From the entries that follow, reproduce exactly and only the lines from the line with "x.parent != some" to the line with "HELD, NCHILD and", endpoints included.

[Stored items]
Start of Block
-- ==== Sys2Proof/Machine/Splits.lean ====
section
/-!
DEFINITION. The split table (07 R142 to R153): how splits divide, park, fuse, dissolve, trap and spill.
Functions here act on one group; `n` is the order number of the event (07 R152, R153).
-/
namespace Sys2Proof.Machine

/-- 07 R142: no reconvergence PC. -/
def noRpc : Word := 0xFFFFFFFF#32

/-- 06 R111: the offset of the next sequential clause of the clause in progress. -/
def Split.nextPc (sp : Split) : Word := sp.pc + BitVec.ofNat 32 (8 * sp.clause.length)

/-- Put a split at the start of the clause at an offset, with nothing fetched and no WAIT tested. -/
def Split.goto (sp : Split) (pc : Word) : Split :=
  { sp with pc := pc, word := 0, clause := [], passed := false, awaits := 0 }

/-- 06 R111: move past an instruction word to word k; past the last, to the next sequential clause. -/
def Split.advance (sp : Split) (k : Nat) : Split :=
  if k < sp.clause.length then { sp with word := k } else sp.goto sp.nextPc

/-- 07 R140: a root split at an offset. -/
def Split.root (id : Nat) (mask : LaneMask) (half : Bool) (pc : Word) : Split :=
  { id := id, mask := mask, held := 0, pc := pc, rpc := noRpc, parent := none, state := .ready, nchild := 0,
    half := half, spilled := false, slot := id, evKind := 0, evReg := 0, evVal := 0, resume := 0, frame := none,
    word := 0, clause := [], skipRpc := false, passed := false, awaits := 0, hold := .none, waitOn := none, issuedAt := 0, queuedAt := none, starved := none,
    yielded := false, awaitAcks := [], site := none, stop := .running }

/-- 07 R144: the lowest free SPLITID. -/
def Group.freeId (g : Group) : Nat :=
  ((List.range 128).find? (fun i => !(g.splits.any (fun x => x.id == i)))).getD 128

/-- 07 R142: resident splits. -/
def Group.resident (g : Group) : List Split := g.splits.filter (fun x => !x.spilled)

/-- The lowest free resident entry. -/
def Group.freeSlot (g : Group) : Nat :=
  ((List.range 8).find? (fun i => !(g.splits.any (fun x => !x.spilled && x.slot == i)))).getD 8

/-- The lowest free spill record of `cap`; none when all are in use (07 R152). -/
def Group.freeRecord (g : Group) (cap : Nat) : Option Nat :=
  (List.range (min cap 128)).find? (fun i => !(g.splits.any (fun x => x.spilled && x.slot == i)))

/-- 07 R152: the rank of a resident split as the one to spill; lower goes first. -/
def Split.spillRank (sp : Split) : Nat :=
  match sp.state with
  | .divided => 0
  | .parked => 1
  | .waitingEvent => 2
  | .waitingFlags => 3
  | .ready => 4
  | .inTrap => 5

/-- 06 R116, R119: the split has started the clause at its PC: its WAIT has been passed. -/
def Split.started (sp : Split) : Bool := sp.passed || (sp.word != 0 && !sp.skipRpc)

/-- A split that has begun its clause and issued no word of it (log entry 17). -/
def Split.atFirst (sp : Split) : Bool :=
  sp.word == 1 && !sp.skipRpc && sp.hold == .none && sp.stop == .running && (sp.state == .ready || sp.state == .inTrap)

/-- 07 R152: a split is spilled between clauses only: one that has issued no word of its clause stands at its start. -/
def Split.spillable (sp : Split) : Bool :=
  !sp.spilled && (sp.word == 0 || sp.state == .divided || sp.atFirst)

/-- 07 R152: the resident split that is spilled next, `busy` excepted. -/
def Group.victim? (g : Group) (busy : List Nat) : Option Split :=
  leastBy (fun x => x.spillRank * 2 ^ 80 + x.issuedAt)
    (g.splits.filter (fun x => x.spillable && !busy.contains x.id))

/-- What came of a request for a resident entry. -/
inductive Room where
  /-- The group with a free entry. -/
  | ok (g : Group)
  /-- Every resident split stands within a clause: wait for a clause boundary (07 R152). -/
  | wait
  /-- 07 R152: no spill record is free. -/
  | full
  deriving DecidableEq, Repr

/-- Spill one split into a record (07 R152); a ready or in-trap one joins the queue (07 R153).  One that had begun its clause
goes on at its first word, with no second test of its RPC or of its WAIT (06 R119). -/
def Group.spill (g : Group) (sid rec n : Nat) : Group :=
  g.modSplit sid (fun x =>
    { x with word := if x.atFirst then 0 else x.word, skipRpc := x.skipRpc || x.atFirst,
             passed := x.passed || x.atFirst, spilled := true, slot := rec,
             queuedAt := if x.state == .ready || x.state == .inTrap then some n else none })

/-- 07 R152: a free resident entry, made by spilling one split where all eight are live. -/
def Group.room (g : Group) (cap n : Nat) (busy : List Nat) : Room :=
  if g.resident.length < 8 then .ok g
  else
    match g.freeRecord cap with
    | none => .full
    | some rec =>
      match g.victim? busy with
      | none => .wait
      | some v => .ok (g.spill v.id rec n)

/-- Add a split in the lowest free entry, under the lowest free SPLITID (07 R144). -/
def Group.addSplit (g : Group) (sp : Split) : Group :=
  { g with splits := g.splits ++ [{ sp with id := g.freeId, slot := g.freeSlot, spilled := false, queuedAt := none }] }

/-- 07 R151, R152: add a split straight into a spill record, as ready or in-trap in the queue. -/
def Group.addSpilled (g : Group) (sp : Split) (rec n : Nat) : Group :=
  { g with splits := g.splits ++ [{ sp with id := g.freeId, slot := rec, spilled := true, queuedAt := some n }] }

/-- The live children of a split. -/
def Group.children (g : Group) (sid : Nat) : List Split := g.splits.filter (fun x => x.parent == some sid)

/-- Add to, or take from, a parent's NCHILD. -/
def Group.countChild (g : Group) (par : Option Nat) (f : Nat → Nat) : Group :=
  match par with
  | none => g
  | some p => g.modSplit p (fun x => { x with nchild := f x.nchild })

/-- Free a split and its SPLITID. -/
def Group.free (g : Group) (sid : Nat) : Group := { g with splits := g.splits.filter (fun x => x.id != sid) }

/-- 07 R148, R149: two splits become one, under the lower SPLITID, with both masks and both HELD sets. -/
def Group.join (g : Group) (a b : Split) : Group :=
  let lo := if a.id < b.id then a else b
  let hi := if a.id < b.id then b else a
  ((g.modSplit lo.id (fun x => { x with mask := x.mask ||| hi.mask, held := x.held ||| hi.held })).free hi.id).countChild
    lo.parent (· - 1)

/-- 07 R148: a split parks; a parked sibling at the same RPC takes it in. -/
def Group.park (g : Group) (sid : Nat) : Group :=
  match g.split? sid with
  | none => g
  | some sp =>
    let sp' := { (sp.goto sp.pc) with state := .parked, evKind := 0, evReg := 0, evVal := 0, queuedAt := none }
    let g := g.modSplit sid (fun _ => sp')
    match g.splits.find? (fun x => x.id != sid && x.state == .parked && x.parent == sp.parent && x.rpc == sp.rpc) with
    | none => g
    | some sib => g.join sib sp'

/-- 07 R150: a split with no lanes parks with its HELD lanes, or is freed. -/
def Group.dissolve (g : Group) (sid : Nat) : Group :=
  match g.split? sid with
  | none => g
  | some sp =>
    if sp.held != 0 && sp.rpc != noRpc then
      (g.modSplit sid (fun x => { x with frame := none, pc := x.rpc })).park sid
    else (g.free sid).countChild sp.parent (· - 1)

/-- 07 R148: a divided split whose live children are all parked fuses, and so may its parent in turn. -/
def Group.settle (fuel : Nat) (n : Nat) (g : Group) (par : Option Nat) : Group :=
  match fuel, par with
  | 0, _ => g
  | _, none => g
  | fuel + 1, some p =>
    match g.split? p with
    | none => g
    | some sp =>
      let cs := g.children p
      if sp.state == .divided && cs.all (fun c => c.state == .parked) then
        let lanes := cs.foldl (fun m c => m ||| c.mask ||| c.held) 0
        let g := { g with splits := g.splits.filter (fun x => x.parent != some p) }
        if lanes != 0 then
          g.modSplit p (fun x =>
            { (x.goto x.pc) with mask := lanes, nchild := 0, state := .ready,
                                 queuedAt := if x.spilled then some n else none })
        else
          ((g.modSplit p (fun x => { x with mask := 0, nchild := 0 })).dissolve p).settle fuel n sp.parent
      else g

/-- 07 R153: a freed entry takes the head of the queue of spilled splits. -/
def Group.refill (fuel : Nat) (g : Group) : Group :=
  match fuel with
  | 0 => g
  | fuel + 1 =>
    if g.resident.length < 8 then
      match leastBy (fun x => x.queuedAt.getD 0) (g.splits.filter (fun x => x.spilled && x.queuedAt.isSome)) with
      | none => g
      | some h =>
        let slot := g.freeSlot
        (g.modSplit h.id (fun x => { x with spilled := false, slot := slot, queuedAt := none })).refill fuel
    else g

/-- 22 R407: a trap frame that no live split holds is freed. -/
def Group.dropFrames (g : Group) : Group :=
  { g with frames := g.frames.filter (fun f => g.splits.any (fun x => x.frame == some f.num)) }

/-- The consequences of a split leaving its place: fusion upwards, frames, the queue. -/
def Group.tidy (g : Group) (n : Nat) (par : Option Nat) : Group :=
  ((g.settle 256 n par).dropFrames).refill 8

/-- 07 R147, R148: a ready split reaches its RPC at a clause start. -/
def Group.reachRpc (g : Group) (n sid : Nat) : Group :=
  match g.split? sid with
  | none => g
  | some sp => (g.park sid).tidy n sp.parent

/-- 07 R150: a split whose mask has become empty. -/
def Group.vanish (g : Group) (n sid : Nat) : Group :=
  match g.split? sid with
  | none => g
  | some sp => (g.dissolve sid).tidy n sp.parent

/-- 07 R146, 22 R410: divide a split into lanes `t` at `tgt` and the rest at the next clause, reconverging at `r`; in both
HELD, NCHILD and the EV fields are zero.  The split has been moved past the branch (log entry 16). -/
def Group.divide (g : Group) (cap n sid : Nat) (t : LaneMask) (tgt r : Word) : Room :=
  match g.split? sid with
  | none => .ok g
  | some sp =>
    let rest := sp.mask &&& ~~~t
    let flat := sp.state == .inTrap || r == sp.rpc
    if flat then
      let g := g.modSplit sid (fun x =>
        { (x.goto sp.nextPc) with mask := rest, held := 0, evKind := 0, evReg := 0, evVal := 0, nchild := 0, issuedAt := n })
      match g.room cap n [] with
      | .ok g =>
        let child := { (sp.goto tgt) with mask := t, held := 0, evKind := 0, evReg := 0, evVal := 0, nchild := 0,
                                          issuedAt := n }
        .ok ((g.addSplit child).countChild sp.parent (· + 1))
      | r => r
    else
      let base := { sp with held := 0, evKind := 0, evReg := 0, evVal := 0, nchild := 0, rpc := r, parent := some sid,
                            issuedAt := n }
      let g0 := g.modSplit sid (fun x => { (x.goto r) with state := .divided, nchild := 2 })
      match g0.room cap n [] with
      | .ok g =>
        let g := g.addSplit { (base.goto sp.nextPc) with mask := rest }
        match g.room cap n [] with
        | .ok g => .ok (g.addSplit { (base.goto tgt) with mask := t })
        | r => r
      | r => r

/-- 07 R153: a resident split stands aside, spilled as ready, for the head of the queue. -/
def Group.giveWay (g : Group) (n sid : Nat) : Group :=
  match g.split? sid, leastBy (fun x => x.queuedAt.getD 0) (g.splits.filter (fun x => x.spilled && x.queuedAt.isSome)) with
  | some sp, some h =>
    if sp.spilled then g
    else
      (g.modSplit h.id (fun x => { x with spilled := false, slot := sp.slot, queuedAt := none })).modSplit sid
        (fun x => { x with spilled := true, slot := h.slot, queuedAt := some n })
  | _, _ => g

/-- 07 R142, R152, 24 R452: the 64 bytes of a split's record. -/
def Split.recordBytes (sp : Split) : List Byte :=
  bytesOfNat 8 sp.mask.toNat ++ bytesOfNat 8 sp.held.toNat ++ bytesOfNat 4 sp.pc.toNat ++ bytesOfNat 4 sp.rpc.toNat ++
    bytesOfNat 1 sp.id ++ bytesOfNat 1 (match sp.parent with | none => 0x80 | some p => p) ++
    bytesOfNat 1 (match sp.state with
      | .ready => 0 | .waitingFlags => 1 | .parked => 2 | .waitingEvent => 3 | .inTrap => 4 | .divided => 5) ++
    bytesOfNat 1 sp.nchild ++ bytesOfNat 1 (sp.half.toNat + 2 * sp.spilled.toNat) ++ bytesOfNat 1 sp.evKind ++
    bytesOfNat 1 sp.evReg ++ bytesOfNat 1 0 ++ bytesOfNat 8 sp.evVal.toNat ++ bytesOfNat 4 sp.resume.toNat ++
    bytesOfNat 20 0

end Sys2Proof.Machine
end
End of Block
▸ **YOUR RESPONSE**:
        let g := { g with splits := g.splits.filter (fun x => x.parent != some p) }
        if lanes != 0 then
          g.modSplit p (fun x =>
            { (x.goto x.pc) with mask := lanes, nchild := 0, state := .ready,
                                 queuedAt := if x.spilled then some n else none })
        else
          ((g.modSplit p (fun x => { x with mask := 0, nchild := 0 })).dissolve p).settle fuel n sp.parent
      else g

/-- 07 R153: a freed entry takes the head of the queue of spilled splits. -/
def Group.refill (fuel : Nat) (g : Group) : Group :=
  match fuel with
  | 0 => g
  | fuel + 1 =>
    if g.resident.length < 8 then
      match leastBy (fun x => x.queuedAt.getD 0) (g.splits.filter (fun x => x.spilled && x.queuedAt.isSome)) with
      | none => g
      | some h =>
        let slot := g.freeSlot
        (g.modSplit h.id (fun x => { x with spilled := false, slot := slot, queuedAt := none })).refill fuel
    else g

/-- 22 R407: a trap frame that no live split holds is freed. -/
def Group.dropFrames (g : Group) : Group :=
  { g with frames := g.frames.filter (fun f => g.splits.any (fun x => x.frame == some f.num)) }

/-- The consequences of a split leaving its place: fusion upwards, frames, the queue. -/
def Group.tidy (g : Group) (n : Nat) (par : Option Nat) : Group :=
  ((g.settle 256 n par).dropFrames).refill 8

/-- 07 R147, R148: a ready split reaches its RPC at a clause start. -/
def Group.reachRpc (g : Group) (n sid : Nat) : Group :=
  match g.split? sid with
  | none => g
  | some sp => (g.park sid).tidy n sp.parent

/-- 07 R150: a split whose mask has become empty. -/
def Group.vanish (g : Group) (n sid : Nat) : Group :=
  match g.split? sid with
  | none => g
  | some sp => (g.dissolve sid).tidy n sp.parent

/-- 07 R146, 22 R410: divide a split into lanes `t` at `tgt` and the rest at the next clause, reconverging at `r`; in both
HELD, NCHILD and the EV fields are zero.  The split has been moved past the branch (log entry 16). -/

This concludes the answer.